• _YOUR TASK_:
The answer should be an exact repeat of the stretch of material below from the line containing "hf⟩ := popQueue_eq t" through the line containing "theorem arithDone_pending (r".

• _DATA FOR THIS EXERCISE_:
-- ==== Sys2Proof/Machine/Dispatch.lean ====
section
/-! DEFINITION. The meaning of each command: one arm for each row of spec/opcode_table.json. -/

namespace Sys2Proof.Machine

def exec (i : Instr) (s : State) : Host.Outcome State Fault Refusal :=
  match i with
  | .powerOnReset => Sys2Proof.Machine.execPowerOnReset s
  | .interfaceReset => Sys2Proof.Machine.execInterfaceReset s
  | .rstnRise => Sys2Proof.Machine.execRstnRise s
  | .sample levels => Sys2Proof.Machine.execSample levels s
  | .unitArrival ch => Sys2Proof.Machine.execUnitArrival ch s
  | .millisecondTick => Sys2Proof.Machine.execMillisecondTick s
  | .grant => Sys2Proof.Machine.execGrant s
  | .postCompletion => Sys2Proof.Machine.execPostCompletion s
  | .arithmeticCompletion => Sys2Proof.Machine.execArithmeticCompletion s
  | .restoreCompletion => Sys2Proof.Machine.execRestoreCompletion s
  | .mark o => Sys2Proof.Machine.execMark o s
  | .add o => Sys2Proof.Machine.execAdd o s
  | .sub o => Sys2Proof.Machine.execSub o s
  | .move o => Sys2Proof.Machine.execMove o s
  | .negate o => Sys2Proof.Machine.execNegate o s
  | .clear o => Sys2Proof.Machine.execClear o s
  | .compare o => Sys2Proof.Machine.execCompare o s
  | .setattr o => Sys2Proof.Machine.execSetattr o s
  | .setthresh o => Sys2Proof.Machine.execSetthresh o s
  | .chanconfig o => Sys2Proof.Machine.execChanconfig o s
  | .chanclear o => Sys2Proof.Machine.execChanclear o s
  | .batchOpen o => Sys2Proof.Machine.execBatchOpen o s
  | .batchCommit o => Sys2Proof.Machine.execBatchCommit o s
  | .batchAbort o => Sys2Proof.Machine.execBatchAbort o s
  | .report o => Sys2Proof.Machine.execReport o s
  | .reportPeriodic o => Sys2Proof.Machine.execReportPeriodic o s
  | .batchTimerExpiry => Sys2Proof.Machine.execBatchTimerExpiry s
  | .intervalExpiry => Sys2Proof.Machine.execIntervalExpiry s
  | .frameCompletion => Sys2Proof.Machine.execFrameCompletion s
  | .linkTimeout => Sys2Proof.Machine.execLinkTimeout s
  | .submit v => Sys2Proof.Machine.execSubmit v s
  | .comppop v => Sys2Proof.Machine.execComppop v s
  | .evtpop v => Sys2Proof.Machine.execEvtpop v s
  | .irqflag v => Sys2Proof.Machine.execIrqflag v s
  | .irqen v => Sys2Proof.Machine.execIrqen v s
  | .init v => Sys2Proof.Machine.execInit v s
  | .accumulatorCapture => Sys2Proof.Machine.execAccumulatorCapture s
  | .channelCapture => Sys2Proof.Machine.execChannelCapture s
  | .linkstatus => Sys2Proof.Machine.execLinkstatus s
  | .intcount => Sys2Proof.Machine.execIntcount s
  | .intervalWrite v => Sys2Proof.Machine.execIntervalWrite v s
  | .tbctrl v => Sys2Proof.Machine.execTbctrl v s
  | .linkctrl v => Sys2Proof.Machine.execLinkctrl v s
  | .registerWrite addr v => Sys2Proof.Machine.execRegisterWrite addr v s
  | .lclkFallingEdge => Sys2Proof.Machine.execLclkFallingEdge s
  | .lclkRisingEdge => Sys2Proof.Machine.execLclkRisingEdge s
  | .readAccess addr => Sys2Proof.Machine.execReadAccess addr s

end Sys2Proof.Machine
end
* * *
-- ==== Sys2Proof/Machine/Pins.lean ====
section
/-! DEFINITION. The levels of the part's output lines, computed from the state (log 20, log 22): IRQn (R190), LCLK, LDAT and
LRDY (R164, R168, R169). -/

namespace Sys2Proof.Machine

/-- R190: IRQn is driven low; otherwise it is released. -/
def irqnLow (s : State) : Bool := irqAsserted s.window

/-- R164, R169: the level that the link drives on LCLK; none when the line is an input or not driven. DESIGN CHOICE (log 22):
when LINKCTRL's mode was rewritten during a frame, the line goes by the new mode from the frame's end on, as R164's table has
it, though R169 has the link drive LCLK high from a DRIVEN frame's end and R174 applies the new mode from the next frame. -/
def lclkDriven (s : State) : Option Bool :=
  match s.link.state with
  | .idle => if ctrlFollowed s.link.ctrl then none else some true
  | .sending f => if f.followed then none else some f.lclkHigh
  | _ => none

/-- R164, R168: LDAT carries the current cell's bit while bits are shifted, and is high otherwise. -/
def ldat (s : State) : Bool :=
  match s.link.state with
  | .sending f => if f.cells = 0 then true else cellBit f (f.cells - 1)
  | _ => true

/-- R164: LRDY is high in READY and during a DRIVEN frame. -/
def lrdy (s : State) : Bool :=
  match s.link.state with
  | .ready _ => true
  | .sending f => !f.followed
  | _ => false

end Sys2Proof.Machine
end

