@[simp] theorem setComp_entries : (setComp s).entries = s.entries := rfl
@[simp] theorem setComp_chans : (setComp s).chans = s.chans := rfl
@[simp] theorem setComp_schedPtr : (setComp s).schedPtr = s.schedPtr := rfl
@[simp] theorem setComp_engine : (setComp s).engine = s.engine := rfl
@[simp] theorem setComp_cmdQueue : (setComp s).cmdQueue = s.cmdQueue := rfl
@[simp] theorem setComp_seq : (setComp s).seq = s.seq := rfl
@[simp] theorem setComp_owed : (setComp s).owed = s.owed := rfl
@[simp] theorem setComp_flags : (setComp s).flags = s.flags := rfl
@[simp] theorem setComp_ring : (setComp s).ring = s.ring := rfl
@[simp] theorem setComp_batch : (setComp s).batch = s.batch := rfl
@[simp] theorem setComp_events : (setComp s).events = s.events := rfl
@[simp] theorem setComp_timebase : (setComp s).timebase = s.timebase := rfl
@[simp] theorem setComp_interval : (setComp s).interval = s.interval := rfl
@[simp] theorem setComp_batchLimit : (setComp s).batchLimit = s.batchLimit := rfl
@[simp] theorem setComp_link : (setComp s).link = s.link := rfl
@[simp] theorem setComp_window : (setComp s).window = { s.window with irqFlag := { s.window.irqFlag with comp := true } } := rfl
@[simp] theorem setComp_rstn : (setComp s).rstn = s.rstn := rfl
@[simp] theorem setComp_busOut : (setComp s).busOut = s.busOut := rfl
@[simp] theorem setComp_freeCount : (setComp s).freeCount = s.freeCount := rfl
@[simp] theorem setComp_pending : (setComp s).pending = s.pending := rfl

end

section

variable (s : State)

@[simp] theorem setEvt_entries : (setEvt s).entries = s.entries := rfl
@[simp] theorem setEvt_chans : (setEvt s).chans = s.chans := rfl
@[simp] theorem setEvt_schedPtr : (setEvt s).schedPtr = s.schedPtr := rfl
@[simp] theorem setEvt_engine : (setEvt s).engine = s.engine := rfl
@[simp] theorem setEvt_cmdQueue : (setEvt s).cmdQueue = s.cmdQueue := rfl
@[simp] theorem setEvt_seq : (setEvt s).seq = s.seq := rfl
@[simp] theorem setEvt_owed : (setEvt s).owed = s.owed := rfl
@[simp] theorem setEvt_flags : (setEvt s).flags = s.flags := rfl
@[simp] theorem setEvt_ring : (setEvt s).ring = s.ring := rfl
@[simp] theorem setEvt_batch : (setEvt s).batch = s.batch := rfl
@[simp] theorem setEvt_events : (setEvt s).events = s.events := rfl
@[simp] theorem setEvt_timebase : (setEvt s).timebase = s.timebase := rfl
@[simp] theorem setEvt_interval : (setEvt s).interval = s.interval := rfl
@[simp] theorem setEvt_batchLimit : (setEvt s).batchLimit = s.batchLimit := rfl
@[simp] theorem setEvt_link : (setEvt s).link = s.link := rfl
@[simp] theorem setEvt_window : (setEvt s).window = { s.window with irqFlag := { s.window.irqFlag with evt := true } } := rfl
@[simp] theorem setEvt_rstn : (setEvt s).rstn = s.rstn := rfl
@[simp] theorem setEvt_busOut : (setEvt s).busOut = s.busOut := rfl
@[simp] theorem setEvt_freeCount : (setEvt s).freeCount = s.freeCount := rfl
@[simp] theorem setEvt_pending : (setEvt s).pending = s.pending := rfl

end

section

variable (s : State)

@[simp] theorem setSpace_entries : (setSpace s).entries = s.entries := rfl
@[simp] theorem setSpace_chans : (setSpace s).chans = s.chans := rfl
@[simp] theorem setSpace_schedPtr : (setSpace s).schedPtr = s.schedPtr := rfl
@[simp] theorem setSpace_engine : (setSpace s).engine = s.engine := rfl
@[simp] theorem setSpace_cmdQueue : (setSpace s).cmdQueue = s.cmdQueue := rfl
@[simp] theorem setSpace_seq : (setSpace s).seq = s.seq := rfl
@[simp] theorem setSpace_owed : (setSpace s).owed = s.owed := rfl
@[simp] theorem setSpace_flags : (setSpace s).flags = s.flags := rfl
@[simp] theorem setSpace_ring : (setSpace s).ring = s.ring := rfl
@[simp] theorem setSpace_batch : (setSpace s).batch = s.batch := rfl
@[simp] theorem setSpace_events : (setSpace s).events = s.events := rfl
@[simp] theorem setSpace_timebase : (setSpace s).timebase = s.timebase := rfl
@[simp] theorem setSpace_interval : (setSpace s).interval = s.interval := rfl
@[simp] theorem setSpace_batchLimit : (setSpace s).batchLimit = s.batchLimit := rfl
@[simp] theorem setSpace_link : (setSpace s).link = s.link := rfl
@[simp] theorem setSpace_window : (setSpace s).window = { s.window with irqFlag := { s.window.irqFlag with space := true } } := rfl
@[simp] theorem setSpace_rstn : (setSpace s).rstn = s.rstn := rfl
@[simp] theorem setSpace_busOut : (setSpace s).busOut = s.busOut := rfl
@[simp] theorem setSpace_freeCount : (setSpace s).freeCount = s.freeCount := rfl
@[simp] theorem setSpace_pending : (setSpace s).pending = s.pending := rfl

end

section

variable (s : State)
--
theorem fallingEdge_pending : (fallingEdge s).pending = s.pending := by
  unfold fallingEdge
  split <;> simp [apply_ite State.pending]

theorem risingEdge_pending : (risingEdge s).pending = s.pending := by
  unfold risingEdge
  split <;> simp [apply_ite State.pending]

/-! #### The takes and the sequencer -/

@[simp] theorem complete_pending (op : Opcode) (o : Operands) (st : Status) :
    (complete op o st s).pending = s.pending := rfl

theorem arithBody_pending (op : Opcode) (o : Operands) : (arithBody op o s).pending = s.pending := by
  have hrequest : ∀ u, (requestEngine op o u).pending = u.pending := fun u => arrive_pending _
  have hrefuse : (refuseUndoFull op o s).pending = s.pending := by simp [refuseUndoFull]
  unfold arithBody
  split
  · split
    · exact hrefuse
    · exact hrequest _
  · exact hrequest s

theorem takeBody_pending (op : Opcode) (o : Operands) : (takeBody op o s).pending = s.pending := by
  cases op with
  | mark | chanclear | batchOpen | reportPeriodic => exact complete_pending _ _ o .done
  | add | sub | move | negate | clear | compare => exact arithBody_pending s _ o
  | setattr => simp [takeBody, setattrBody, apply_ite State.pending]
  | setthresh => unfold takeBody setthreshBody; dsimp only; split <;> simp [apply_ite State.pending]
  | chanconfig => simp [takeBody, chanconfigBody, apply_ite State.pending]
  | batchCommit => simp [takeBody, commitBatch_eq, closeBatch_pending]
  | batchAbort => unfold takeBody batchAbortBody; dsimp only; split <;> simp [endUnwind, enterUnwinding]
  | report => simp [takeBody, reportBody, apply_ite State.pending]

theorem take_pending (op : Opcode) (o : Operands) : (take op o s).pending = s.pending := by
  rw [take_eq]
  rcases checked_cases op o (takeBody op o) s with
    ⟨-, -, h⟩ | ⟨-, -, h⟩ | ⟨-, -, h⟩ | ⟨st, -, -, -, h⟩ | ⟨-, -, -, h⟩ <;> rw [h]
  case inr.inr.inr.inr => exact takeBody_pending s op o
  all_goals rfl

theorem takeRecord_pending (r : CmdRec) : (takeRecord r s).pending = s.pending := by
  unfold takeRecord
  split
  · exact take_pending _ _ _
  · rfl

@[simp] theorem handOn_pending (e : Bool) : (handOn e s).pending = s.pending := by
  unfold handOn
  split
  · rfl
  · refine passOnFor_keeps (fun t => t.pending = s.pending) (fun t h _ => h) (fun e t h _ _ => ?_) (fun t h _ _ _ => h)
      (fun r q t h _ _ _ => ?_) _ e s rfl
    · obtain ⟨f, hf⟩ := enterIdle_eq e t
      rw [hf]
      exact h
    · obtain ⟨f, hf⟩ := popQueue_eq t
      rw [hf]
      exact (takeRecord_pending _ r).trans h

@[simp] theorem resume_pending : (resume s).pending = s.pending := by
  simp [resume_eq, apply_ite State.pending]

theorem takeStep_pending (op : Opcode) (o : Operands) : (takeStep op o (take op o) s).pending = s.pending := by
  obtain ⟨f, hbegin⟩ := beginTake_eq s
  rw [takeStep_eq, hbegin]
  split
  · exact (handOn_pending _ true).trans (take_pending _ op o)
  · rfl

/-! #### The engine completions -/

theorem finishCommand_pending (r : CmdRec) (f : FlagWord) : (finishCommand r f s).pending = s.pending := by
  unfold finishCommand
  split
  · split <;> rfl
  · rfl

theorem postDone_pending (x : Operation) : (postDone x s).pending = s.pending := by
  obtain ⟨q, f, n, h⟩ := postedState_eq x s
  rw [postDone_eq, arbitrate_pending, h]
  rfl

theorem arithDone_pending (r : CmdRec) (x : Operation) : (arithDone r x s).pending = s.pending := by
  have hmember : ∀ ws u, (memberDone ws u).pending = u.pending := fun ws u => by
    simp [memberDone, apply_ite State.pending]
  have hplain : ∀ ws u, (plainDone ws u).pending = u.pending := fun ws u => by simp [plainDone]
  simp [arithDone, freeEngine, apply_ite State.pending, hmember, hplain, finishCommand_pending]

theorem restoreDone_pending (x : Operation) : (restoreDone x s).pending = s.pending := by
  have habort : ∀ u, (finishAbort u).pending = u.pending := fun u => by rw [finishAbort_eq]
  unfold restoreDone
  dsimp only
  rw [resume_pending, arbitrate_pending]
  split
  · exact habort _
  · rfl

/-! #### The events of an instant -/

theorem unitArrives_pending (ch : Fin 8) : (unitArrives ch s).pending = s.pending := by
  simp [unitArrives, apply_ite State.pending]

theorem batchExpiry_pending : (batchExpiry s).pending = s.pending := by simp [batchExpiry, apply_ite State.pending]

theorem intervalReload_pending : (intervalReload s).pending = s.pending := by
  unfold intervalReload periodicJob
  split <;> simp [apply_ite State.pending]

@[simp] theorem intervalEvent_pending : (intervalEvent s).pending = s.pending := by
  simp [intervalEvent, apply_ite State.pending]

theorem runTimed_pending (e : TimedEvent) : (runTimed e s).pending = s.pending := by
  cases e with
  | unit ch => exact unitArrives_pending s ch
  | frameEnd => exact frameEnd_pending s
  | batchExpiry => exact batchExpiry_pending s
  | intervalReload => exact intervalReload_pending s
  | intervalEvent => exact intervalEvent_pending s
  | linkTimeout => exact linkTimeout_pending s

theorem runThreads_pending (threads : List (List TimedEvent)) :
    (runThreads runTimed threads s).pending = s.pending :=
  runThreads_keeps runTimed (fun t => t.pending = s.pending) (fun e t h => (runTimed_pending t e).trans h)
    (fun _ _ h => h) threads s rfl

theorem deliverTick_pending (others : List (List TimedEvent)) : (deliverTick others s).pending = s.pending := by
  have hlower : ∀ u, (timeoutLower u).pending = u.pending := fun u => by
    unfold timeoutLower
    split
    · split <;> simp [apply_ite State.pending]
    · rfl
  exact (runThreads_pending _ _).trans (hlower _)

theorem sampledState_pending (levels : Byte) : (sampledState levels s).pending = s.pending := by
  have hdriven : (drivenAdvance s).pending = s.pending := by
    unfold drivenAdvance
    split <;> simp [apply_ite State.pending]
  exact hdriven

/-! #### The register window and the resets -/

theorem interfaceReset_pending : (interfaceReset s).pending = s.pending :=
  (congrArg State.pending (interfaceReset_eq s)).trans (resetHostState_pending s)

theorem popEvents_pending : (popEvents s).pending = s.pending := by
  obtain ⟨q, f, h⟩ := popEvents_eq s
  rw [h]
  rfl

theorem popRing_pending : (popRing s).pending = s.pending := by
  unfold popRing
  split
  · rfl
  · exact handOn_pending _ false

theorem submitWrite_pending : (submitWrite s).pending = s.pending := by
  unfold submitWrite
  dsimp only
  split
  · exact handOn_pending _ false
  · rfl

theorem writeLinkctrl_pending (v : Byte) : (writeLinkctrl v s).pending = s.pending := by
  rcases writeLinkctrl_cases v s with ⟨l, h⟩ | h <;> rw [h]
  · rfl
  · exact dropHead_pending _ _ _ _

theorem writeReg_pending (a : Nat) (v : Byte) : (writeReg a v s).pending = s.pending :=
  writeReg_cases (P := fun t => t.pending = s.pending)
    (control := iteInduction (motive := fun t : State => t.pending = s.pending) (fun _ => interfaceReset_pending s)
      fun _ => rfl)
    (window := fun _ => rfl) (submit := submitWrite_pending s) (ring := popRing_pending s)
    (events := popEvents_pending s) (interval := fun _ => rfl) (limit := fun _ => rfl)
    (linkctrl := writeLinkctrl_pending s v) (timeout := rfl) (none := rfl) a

• _RESPONSE TO THE EXERCISE_:
    · obtain ⟨f, hf⟩ := popQueue_eq t
      rw [hf]
      exact (takeRecord_pending _ r).trans h

@[simp] theorem resume_pending : (resume s).pending = s.pending := by
  simp [resume_eq, apply_ite State.pending]

theorem takeStep_pending (op : Opcode) (o : Operands) : (takeStep op o (take op o) s).pending = s.pending := by
  obtain ⟨f, hbegin⟩ := beginTake_eq s
  rw [takeStep_eq, hbegin]
  split
  · exact (handOn_pending _ true).trans (take_pending _ op o)
  · rfl

/-! #### The engine completions -/

theorem finishCommand_pending (r : CmdRec) (f : FlagWord) : (finishCommand r f s).pending = s.pending := by
  unfold finishCommand
  split
  · split <;> rfl
  · rfl

theorem postDone_pending (x : Operation) : (postDone x s).pending = s.pending := by
  obtain ⟨q, f, n, h⟩ := postedState_eq x s
  rw [postDone_eq, arbitrate_pending, h]
  rfl

theorem arithDone_pending (r : CmdRec) (x : Operation) : (arithDone r x s).pending = s.pending := by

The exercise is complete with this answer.